32¢ Frederick Edwin Church
Four Centuries of American Art
Issue Date: August 27, 1998
City: Santa Clara, CA
Printed By: Sennett Security Products
Printing Method: Photogravure
Niagara Falls State Park
On July 15, 1885, The Niagara Reservation State Park (later renamed Niagara Falls State Park) became America’s first state park.
Native Americans of the Neutral Nation lived in the area around the falls before the arrival of Europeans in the 1600s. Robert de La Salle built Fort Conti at the mouth of the Niagara River and a Belgian priest was the first known European to see the falls.
The falls quickly became a popular tourist spot and by the early 1800s, America’s “honeymoon capital.” Authors, poets, and artists would journey to the falls as well, to capture their natural beauty for all those who couldn’t make the trip themselves.

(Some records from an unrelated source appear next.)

-- ==== Sys2Proof/Laws/KeptFaults.lean ====
section
/-! SUPPORT. What every command keeps, through faults, power, boot and security. -/

namespace Sys2Proof.Machine

set_option linter.all false
set_option maxRecDepth 4000

theorem State.quadrantLost_kept {o : State} {s_0 : State} {a_1 : ℕ} {at__2 : ℕ} {kind_3 : ℕ} {unit_4 : ℕ} (h0 : Kept o s_0) :
    Kept o (@State.quadrantLost s_0 a_1 at__2 kind_3 unit_4) := by
  unfold State.quadrantLost
  repeat' (first
    | with_reducible first | assumption | refine State.emit_kept ?_ | refine State.loseQuadrant_kept ?_ | refine State.enterIsolation_kept ?_
    | (extract_lets +onlyGivenNames x; first
      | (refine cutS (o := o) (x := x) ?_ (fun _ => ?_) <;> [subst x; clear_value x])
      | (refine cutP (o := o) (x := x) ?_ (fun _ => ?_) <;> [subst x; clear_value x])
      | (refine cutF (o := o) (x := x) ?_ (fun _ => ?_) <;> [subst x; clear_value x])
      | skip)
    | with_reducible refine ite_kept ?_ ?_
    | dsimp only)

theorem State.tineFailed_kept {o : State} {s_0 : State} {t_1 : ℕ} (h0 : Kept o s_0) :
    Kept o (@State.tineFailed s_0 t_1) := by
  unfold State.tineFailed
  repeat' (first
    | with_reducible first | assumption | refine State.emit_kept ?_ | refine State.failTine_kept ?_ | refine ite_kept ?_ ?_
    | dsimp only)

theorem State.unitFailed_kept {o : State} {s_0 : State} {a_1 : ℕ} {kind_2 : ℕ} {unit_3 : ℕ} (h0 : Kept o s_0) :
    Kept o (@State.unitFailed s_0 a_1 kind_2 unit_3) := by
  unfold State.unitFailed
  repeat' (first
    | with_reducible first | assumption | refine State.emit_kept ?_
    | dsimp only)

theorem State.reduceFailed_kept {o : State} {s_0 : State} {u_1 : ℕ} (h0 : Kept o s_0) :
    Kept o (@State.reduceFailed s_0 u_1) := by
  unfold State.reduceFailed
  repeat' (first
    | with_reducible first | assumption | refine State.unitFailed_kept ?_ | refine ite_kept ?_ ?_ | refine Kept.same ?_ rfl
    | dsimp only)

theorem execReduceSelfCheckFail_kept {o : State} {u_0 : ReduceId} {s_1 : State} (h1 : Kept o s_1) :
    KeptOut o (@execReduceSelfCheckFail u_0 s_1) := by
  unfold execReduceSelfCheckFail
  repeat' (first
    | with_reducible first | assumption | refine KeptOut.next ?_ | refine State.done_kept ?_ | refine State.reduceFailed_kept ?_
    | dsimp only)

theorem execTineWatchdogExpiry_kept {o : State} {t_0 : TineId} {s_1 : State} (h1 : Kept o s_1) :
    KeptOut o (@execTineWatchdogExpiry t_0 s_1) := by
  unfold execTineWatchdogExpiry
  repeat' (first
    | with_reducible first | assumption | refine KeptOut.next ?_ | refine State.done_kept ?_ | refine State.tineFailed_kept ?_ | refine ite_keptOut ?_ ?_ | refine ite_kept ?_ ?_
    | dsimp only)

theorem execLogicCheck_kept {o : State} {u_0 : LogicUnit} {s_1 : State} (h1 : Kept o s_1) :
    KeptOut o (@execLogicCheck u_0 s_1) := by
  unfold execLogicCheck
  repeat' (first
    | with_reducible first | assumption | refine KeptOut.next ?_ | refine State.done_kept ?_ | refine State.quadrantLost_kept ?_ | refine State.tineFailed_kept ?_
    | split
    | with_reducible refine Kept.same ?_ rfl
    | dsimp only)

theorem State.d2dFail_kept {o : State} {s_0 : State} {a_1 : ℕ} {b_2 : ℕ} {mask_3 : ℕ} (h0 : Kept o s_0) :
    Kept o (@State.d2dFail s_0 a_1 b_2 mask_3) := by
  unfold State.d2dFail
  repeat' (first
    | with_reducible first | assumption | refine State.quadrantLost_kept ?_ | refine State.unitFailed_kept ?_
    | (extract_lets +onlyGivenNames x; first
      | (refine cutS (o := o) (x := x) ?_ (fun _ => ?_) <;> [subst x; clear_value x])
      | (refine cutP (o := o) (x := x) ?_ (fun _ => ?_) <;> [subst x; clear_value x])
      | (refine cutF (o := o) (x := x) ?_ (fun _ => ?_) <;> [subst x; clear_value x])
      | skip)
    | with_reducible first | refine ite_kept ?_ ?_ | refine Kept.same ?_ rfl
    | dsimp only)

theorem execD2dLinkFailure_kept {o : State} {qa_0 : QuadId} {qb_1 : QuadId} {endpoints_2 : BitVec 4} {s_3 : State} (h3 : Kept o s_3) :
    KeptOut o (@execD2dLinkFailure qa_0 qb_1 endpoints_2 s_3) := by
  unfold execD2dLinkFailure
  repeat' (first
    | with_reducible first | assumption | refine KeptOut.next ?_ | refine State.done_kept ?_ | refine State.d2dFail_kept ?_
    | dsimp only)

theorem State.stackLost_kept {o : State} {s_0 : State} {k_1 : ℕ} (h0 : Kept o s_0) :
    Kept o (@State.stackLost s_0 k_1) := by
  unfold State.stackLost
  repeat' (first
    | with_reducible first | assumption | refine State.loseSlice_kept ?_ | refine State.emitAs_kept ?_
    | (extract_lets +onlyGivenNames x; first
      | (refine cutS (o := o) (x := x) ?_ (fun _ => ?_) <;> [subst x; clear_value x])
      | (refine cutP (o := o) (x := x) ?_ (fun _ => ?_) <;> [subst x; clear_value x])
      | (refine cutF (o := o) (x := x) ?_ (fun _ => ?_) <;> [subst x; clear_value x])
      | skip)
    | with_reducible first | refine ite_kept ?_ ?_ | refine Kept.same ?_ rfl
    | dsimp only)

theorem execHbmStackLost_kept {o : State} {k_0 : StackId} {s_1 : State} (h1 : Kept o s_1) :
    KeptOut o (@execHbmStackLost k_0 s_1) := by
  unfold execHbmStackLost
  repeat' (first
    | with_reducible first | assumption | refine KeptOut.next ?_ | refine State.done_kept ?_ | refine State.stackLost_kept ?_
    | dsimp only)

theorem State.coreFailed_kept {o : State} {s_0 : State} {a_1 : ℕ} (h0 : Kept o s_0) :
    Kept o (@State.coreFailed s_0 a_1) := by
  unfold State.coreFailed
  repeat' (first
    | with_reducible first | assumption | refine State.emit_kept ?_ | refine State.enterIsolation_kept ?_
    | (extract_lets +onlyGivenNames x; first
      | (refine cutS (o := o) (x := x) ?_ (fun _ => ?_) <;> [subst x; clear_value x])
      | (refine cutP (o := o) (x := x) ?_ (fun _ => ?_) <;> [subst x; clear_value x])
      | (refine cutF (o := o) (x := x) ?_ (fun _ => ?_) <;> [subst x; clear_value x])
      | skip)
    | with_reducible first | refine ite_kept ?_ ?_ | refine Kept.same ?_ rfl
    | dsimp only)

By the early 19th century, mills and factories were built along the Niagara River to harness its power. As a result, the beautiful Niagara Falls was beginning to suffer from the effects of reduced water flow. Additionally, private concessions companies found ways to capitalize on the spot, building tall fences so people had to pay to see the falls.
The situation at the falls was so dire, it was used as one of the arguments for establishing Yellowstone as the first national park in 1872. Yellowstone supporters argued that if the area wasn’t protected, it could suffer the same misuse as Niagara Falls.
Landscape architect Frederick Law Olmsted began calling for the preservation of the falls in the 1860s. He and artist Frederic Church founded the Free Niagara movement in the 1870s to reclaim the falls and surrounding area for the enjoyment of the public. Their work gained the attention of the New York State Legislature, which tasked Olmsted and state surveyor James T. Gardner with producing a report on the condition of the falls. Their report called for more public access to the falls and recommended that the state purchase the lands for their protection. The Free Niagara movement then launched a campaign to bring the issue to national attention.
Olmsted then formed the Niagara Falls Association in 1883, which pushed further for the state to purchase the property. On April 30 of that year, then-governor Grover Cleveland signed a bill permitting the “selection, location, and appropriation of certain lands in the village of Niagara Falls for a state reservation.” Two years later, the Niagara Reservation was officially created on July 15, 1885. The park is considered the oldest continuously operating state park in the nation.
Concurrent with the efforts to save the falls on the US side, a similar campaign was launched in Canada. The Queen Victoria Niagara Falls Park was established in 1888. At one point there were plans to establish an international park, but that never gained traction.
America’s Niagara Reservation was declared a National Historic Landmark in 1963. In 2007, the park was named the 10th most beautiful spot in America by The Today Show. Today the park contains 221 acres and hosts nearly 10 million visitors per year.
Click here for more about the park from its official website.
An American painter known for his huge, dramatic landscapes, Frederick Edwin Church (1826-1900) traveled the world searching for subjects. Among the regions he visited were the Andes Mountains of South America, the wilderness of Ecuador, the forests of Jamaica, and the icebergs near Newfoundland, Canada.
Hartford, Connecticut was Church’s hometown. At the age of 18, he began studying with the famous American landscape artist Thomas Cole. After Cole’s death in 1848, Church stepped in to fill his mentor’s place. His paintings of the late 1840s and early 1850s established the artist as a developing master.
One of Church’s most famous works is Niagara. Nothing in America had been painted and described more often than Niagara Falls. Church’s version of the Canadian side of the falls eclipsed all earlier images. Twice as wide as it is high, the painting provides a panoramic effect. Niagara was an instant success in the United States, and crowds flocked to see it. It also toured in England, drawing audiences just as large.
By 1860, only three years after completing Niagara, Church had hit the peak of his career. From then on, he suffered from rheumatism of the hands, and his artistic skills began to decline.